Les lieux de mémoire et les espaces comme l’atelier de fabrication de cerfs-volants sont essentiels pour Feliciana, non seulement pour honorer la mémoire de ceux qui cherchent leurs proches mais également pour obtenir la vérité et éviter que ces drames ne se reproduisent.
Le pire, c’est de ne pas savoir : Juana González León

Juana González León cherche son frère depuis 13 ans. Il a disparu sur la route migratoire qui mène aux États-Unis, laissant un grand vide dans sa famille, qui en souffre énormément.
Pour Juana, il est très éprouvant de savoir que des mères et d’autres membres de familles de disparus sont décédés sans avoir pu élucider le sort de leur proche et qu’ils sont partis avec la douleur de ne pas savoir où ils sont et ce qui leur est arrivé. « Voir les mères mourir de tristesse et d’inquiétude me pousse à continuer (…) mais me rend triste également car elles tombent malades : certaines amies de l’association sont mortes du diabète, et même du cancer ».
L’association des familles de migrants disparus dont fait partie Juana est un espace d’accompagnement et de solidarité mais également un rappel du poids qui pèse sur les familles de personnes disparues, qui sont souvent obligées de changer de vie pour poursuivre leurs recherches : « quand j’ai commencé à faire partie de cette association, je ne connaissais rien car je n’étais pas préparée à cela, j’étais une simple femme au foyer. Pourtant, il faut que quelqu’un fasse quelque chose pour les disparus (…). Il est essentiel, pour obtenir la vérité et ne pas oublier, que ce mouvement ne s’éteigne pas. Il faut donc le garder vivant, le nourrir et faire en sorte que les autorités continuent de les chercher ».
Juana ne perd pas espoir. Elle rêve qu’elle retrouve son frère et qu’elle donne des réponses à ses enfants. « Je le fais pour ses enfants parce que si un jour nous le retrouvons, qu’il est vivant ou qu’il se trouve en prison, il sera heureux de savoir qu’on le soutient et qu’on s’occupe de lui. »
Juana ajoute qu’elle ne se bat pas seulement pour Carlos Manuel mais également pour toutes les personnes migrantes qui ont disparu alors qu’elles cherchaient une vie meilleure.

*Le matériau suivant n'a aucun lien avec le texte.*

-- ==== Sys2Proof/Machine/Operands.lean ====
section
/-! DEFINITION. The forms a command's operands take: the byte view of the lane file (10_state.md R21, 20_memory.md R62),
the 200-byte state buffer (R63), the buffers a command takes from R.SRC, R.DST and R.LEN (30_encoding.md R91), and their
range checks (20_memory.md R61, R67). -/

namespace Sys2Proof.Machine

/-! ### The byte view -/

/-- Byte j of a lane: bits 8·j+7 .. 8·j (10_state.md R21). -/
def laneByte (l : Word) (j : Nat) : Byte := l.extractLsb' (8 * j) 8

/-- The lane with byte j replaced and every other bit kept (10_state.md R21). -/
def setLaneByte (l : Word) (j : Nat) (v : Byte) : Word :=
  (l &&& ~~~ (0xFF#64 <<< (8 * j))) ||| (v.setWidth 64 <<< (8 * j))

/-- S[k] (10_state.md R21). -/
def stateByte (A : Lanes) (k : Nat) : Byte := laneByte (lane A (k / 8)) (k % 8)

/-- The lane file after S[k] <- v (10_state.md R21). There is no byte past 199; writing one does nothing (log 17). -/
def setStateByte (A : Lanes) (k : Nat) (v : Byte) : Lanes :=
  A.setIfInBounds (k / 8) (setLaneByte (lane A (k / 8)) (k % 8) v)

/-- The lane file after S[k] <- S[k] ^ v (41_sponge.md R161, R163). -/
def xorStateByte (A : Lanes) (k : Nat) (v : Byte) : Lanes := setStateByte A k (stateByte A k ^^^ v)

/-- The lane whose bytes, lowest first, are b0 to b7 (20_memory.md R62, R63). -/
def wordOfBytes (b0 b1 b2 b3 b4 b5 b6 b7 : Byte) : Word := b7 ++ b6 ++ b5 ++ b4 ++ b3 ++ b2 ++ b1 ++ b0

/-- The lanes of a state buffer: lane i is the little-endian value of its bytes 8i .. 8i+7
(20_memory.md R63, 40_permutation.md R133). -/
def lanesOfBytes (buf : List Byte) : Lanes :=
  Vector.ofFn fun i =>
    wordOfBytes (buf.getD (8 * i.val) 0) (buf.getD (8 * i.val + 1) 0) (buf.getD (8 * i.val + 2) 0)
      (buf.getD (8 * i.val + 3) 0) (buf.getD (8 * i.val + 4) 0) (buf.getD (8 * i.val + 5) 0)
      (buf.getD (8 * i.val + 6) 0) (buf.getD (8 * i.val + 7) 0)

/-- The 200 bytes of a lane file, S[0] first (10_state.md R21, 40_permutation.md R133). -/
def bytesOfLanes (A : Lanes) : List Byte := (List.range Config.stateBytes).map (stateByte A)

/-! ### Admission -/

/-- The address lies in the region. -/
def Region.covers (r : Region) (a : Nat) : Bool := r.base ≤ a && a < r.base + r.size

/-- The region's permission for an access of this kind. -/
def Region.allows (r : Region) : AccessKind → Bool
  | .read  => r.readable
  | .write => r.writable

/-- The address lies in the span. -/
def Span.covers (p : Span) (a : Nat) : Bool := p.base ≤ a && a < p.base + p.len

/-- The address lies in the 256 bytes of the register block at this base (10_state.md R33). -/
def inBlockAt (base : Word) (a : Nat) : Bool := base.toNat ≤ a && a < base.toNat + Config.blockBytes

/-- The address lies in the register block of some engine instance (20_memory.md R61). -/
def inRegisterBlock (p : Platform) (a : Nat) : Bool := (p.base :: p.otherBases).any fun b => inBlockAt b a

/-- Admit(a, k): a register block is never admitted, and elsewhere the platform's regions decide (20_memory.md R61). -/
def admits (p : Platform) (k : AccessKind) (a : Nat) : Bool :=
  !inRegisterBlock p a && p.regions.any fun r => r.covers a && r.allows k

/-! ### Buffers and their range checks -/

/-- A buffer of a command: its base address, its length in bytes and what the command does there (20_memory.md R67). -/
structure Buffer where
  base : Word
  len  : Nat
  kind : AccessKind
  deriving DecidableEq, Repr

/-- WRAPS(b, n), for n > 0 (20_memory.md R67). -/
def Buffer.wraps (b : Buffer) : Bool := 0 < b.len && Config.dmaSpace < b.base.toNat + b.len

/-- The lowest of the n addresses from a that is not admitted (20_memory.md R67, 60_exceptions.md R248). -/
def firstNotAdmitted (p : Platform) (k : AccessKind) : Nat → Nat → Option Nat
  | _, 0 => none
  | a, n + 1 => if admits p k a then firstNotAdmitted p k (a + 1) n else some a

/-- A buffer's lowest byte that is not admitted, as a fault to raise (60_exceptions.md R248). -/
def admissionFault (p : Platform) (b : Buffer) : Option (Cause × Word) :=
  match firstNotAdmitted p b.kind b.base.toNat b.len with
  | some a => some (.memFault, BitVec.ofNat 64 a)
  | none => none

/-- The range checks of 20_memory.md R67 on a command's buffers, in the order given: every wrap check, then the admission
of every byte. The result is the cause and the address of the fault to raise. -/
def rangeFault (p : Platform) (buffers : List Buffer) : Option (Cause × Word) :=
  match buffers.find? Buffer.wraps with
  | some b => some (.rangeWrap, b.base)
  | none => buffers.findSome? (admissionFault p)

/-- ABSORB's input buffer (30_encoding.md R91). -/
def absorbSource (o : OperandRegs) : Buffer := { base := o.src, len := o.len.toNat, kind := .read }

/-- SQUEEZE's output buffer (30_encoding.md R91). -/
def squeezeDestination (o : OperandRegs) : Buffer := { base := o.dst, len := o.len.toNat, kind := .write }

/-- PERMUTE's input state buffer (30_encoding.md R91, 40_permutation.md R133). -/
def permuteSource (o : OperandRegs) : Buffer := { base := o.src, len := Config.stateBytes, kind := .read }

/-- PERMUTE's output state buffer (30_encoding.md R91, 40_permutation.md R133). -/
def permuteDestination (o : OperandRegs) : Buffer := { base := o.dst, len := Config.stateBytes, kind := .write }

end Sys2Proof.Machine
end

Témoignage collectif de résilience
Les histoires d’Arlet, de Feliciana et de Juana sont un témoignage de la force et de la résilience de ces personnes face à l’absence d’un être cher.
Leurs voix, qui se mélangent aux couleurs et aux mouvements des cerfs-volants, sont là pour rappeler que la mémoire et la vérité sont essentielles pour guérir les blessures. À travers la mémoire collective, les familles non seulement rendent hommage à ceux qui ne sont plus là mais donnent également espoir aux générations futures et se soutiennent mutuellement pour appuyer leurs démarches. Car, comme disent souvent ceux qui cherchent leurs proches : l’amour est le moteur de nos recherches, et nous ne nous arrêterons que lorsque nous aurons obtenu des réponses.
Le CICR est une organisation neutre, impartiale et indépendante. Elle travaille au Mexique et en Amérique centrale pour appuyer les recherches des personnes disparues, accompagner les familles et apporter l’aide technique nécessaire aux autorités qui participent au processus de recherche.